* **What is being asked**: Return exactly those lines of the material below that fall between the line holding "R28 is all the" and the line holding "entry 11). -/", inclusive.

* **Task data**:

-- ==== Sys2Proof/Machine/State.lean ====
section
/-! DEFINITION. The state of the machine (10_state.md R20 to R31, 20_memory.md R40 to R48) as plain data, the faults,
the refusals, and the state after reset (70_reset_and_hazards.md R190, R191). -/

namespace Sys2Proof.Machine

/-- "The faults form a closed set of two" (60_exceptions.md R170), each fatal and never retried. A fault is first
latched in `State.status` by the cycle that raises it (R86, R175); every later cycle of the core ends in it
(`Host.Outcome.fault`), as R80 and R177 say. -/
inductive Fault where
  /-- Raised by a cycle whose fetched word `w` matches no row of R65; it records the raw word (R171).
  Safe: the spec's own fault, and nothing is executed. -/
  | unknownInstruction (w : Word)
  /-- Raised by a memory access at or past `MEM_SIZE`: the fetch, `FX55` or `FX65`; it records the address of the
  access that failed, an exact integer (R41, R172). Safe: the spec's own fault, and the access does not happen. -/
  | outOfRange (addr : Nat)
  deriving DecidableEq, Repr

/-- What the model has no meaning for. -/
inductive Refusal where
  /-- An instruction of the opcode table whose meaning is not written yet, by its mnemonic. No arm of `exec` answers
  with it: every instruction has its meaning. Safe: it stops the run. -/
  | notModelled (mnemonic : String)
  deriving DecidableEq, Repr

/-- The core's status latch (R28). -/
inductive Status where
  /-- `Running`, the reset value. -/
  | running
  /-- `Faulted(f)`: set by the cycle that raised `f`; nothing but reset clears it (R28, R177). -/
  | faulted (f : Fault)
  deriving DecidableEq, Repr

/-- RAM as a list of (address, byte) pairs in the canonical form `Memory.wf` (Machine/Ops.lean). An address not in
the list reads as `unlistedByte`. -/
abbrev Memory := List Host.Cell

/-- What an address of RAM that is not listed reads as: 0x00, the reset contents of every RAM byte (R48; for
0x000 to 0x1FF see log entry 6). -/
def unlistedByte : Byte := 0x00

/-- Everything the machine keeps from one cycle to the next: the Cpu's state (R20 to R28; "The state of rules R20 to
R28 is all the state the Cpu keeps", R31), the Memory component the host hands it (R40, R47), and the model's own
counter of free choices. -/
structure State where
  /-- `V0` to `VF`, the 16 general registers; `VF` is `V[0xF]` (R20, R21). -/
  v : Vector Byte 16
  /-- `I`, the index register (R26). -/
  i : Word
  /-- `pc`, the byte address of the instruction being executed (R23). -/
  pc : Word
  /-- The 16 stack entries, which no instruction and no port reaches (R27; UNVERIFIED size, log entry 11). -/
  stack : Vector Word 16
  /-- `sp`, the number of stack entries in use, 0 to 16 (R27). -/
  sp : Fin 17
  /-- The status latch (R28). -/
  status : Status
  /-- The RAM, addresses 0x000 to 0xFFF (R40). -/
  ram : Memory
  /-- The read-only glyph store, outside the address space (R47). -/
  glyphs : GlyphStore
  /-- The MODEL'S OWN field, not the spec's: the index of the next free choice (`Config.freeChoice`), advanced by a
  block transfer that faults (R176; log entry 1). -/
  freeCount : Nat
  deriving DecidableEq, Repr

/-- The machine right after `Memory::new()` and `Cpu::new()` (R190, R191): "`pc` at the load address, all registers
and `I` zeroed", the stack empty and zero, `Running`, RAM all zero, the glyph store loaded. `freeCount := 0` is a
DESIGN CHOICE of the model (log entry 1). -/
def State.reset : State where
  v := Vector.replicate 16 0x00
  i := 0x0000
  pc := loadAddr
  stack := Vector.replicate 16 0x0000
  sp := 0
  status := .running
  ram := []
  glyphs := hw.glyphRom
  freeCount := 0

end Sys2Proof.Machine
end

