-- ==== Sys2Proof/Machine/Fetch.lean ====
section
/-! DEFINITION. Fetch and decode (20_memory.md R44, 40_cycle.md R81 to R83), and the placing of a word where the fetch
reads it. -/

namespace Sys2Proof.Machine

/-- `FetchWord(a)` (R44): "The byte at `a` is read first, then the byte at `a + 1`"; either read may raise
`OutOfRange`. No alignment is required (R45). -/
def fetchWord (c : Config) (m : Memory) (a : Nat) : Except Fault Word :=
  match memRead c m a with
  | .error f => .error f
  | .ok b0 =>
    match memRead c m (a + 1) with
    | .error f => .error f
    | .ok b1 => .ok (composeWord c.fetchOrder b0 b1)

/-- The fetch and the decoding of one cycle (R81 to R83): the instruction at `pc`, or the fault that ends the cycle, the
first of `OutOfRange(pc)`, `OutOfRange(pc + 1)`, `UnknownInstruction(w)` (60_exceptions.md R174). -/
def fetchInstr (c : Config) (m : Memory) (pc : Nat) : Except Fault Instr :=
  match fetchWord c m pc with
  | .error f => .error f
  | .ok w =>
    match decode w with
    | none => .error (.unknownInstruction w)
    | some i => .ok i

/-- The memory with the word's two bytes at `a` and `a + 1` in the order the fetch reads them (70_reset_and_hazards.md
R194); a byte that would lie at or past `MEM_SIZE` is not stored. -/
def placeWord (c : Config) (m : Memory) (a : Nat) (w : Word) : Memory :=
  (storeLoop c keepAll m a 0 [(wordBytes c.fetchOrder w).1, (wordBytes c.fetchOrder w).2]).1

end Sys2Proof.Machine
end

* **Reply**:
R28 is all the state the Cpu keeps", R31), the Memory component the host hands it (R40, R47), and the model's own
counter of free choices. -/
structure State where
  /-- `V0` to `VF`, the 16 general registers; `VF` is `V[0xF]` (R20, R21). -/
  v : Vector Byte 16
  /-- `I`, the index register (R26). -/
  i : Word
  /-- `pc`, the byte address of the instruction being executed (R23). -/
  pc : Word
  /-- The 16 stack entries, which no instruction and no port reaches (R27; UNVERIFIED size, log entry 11). -/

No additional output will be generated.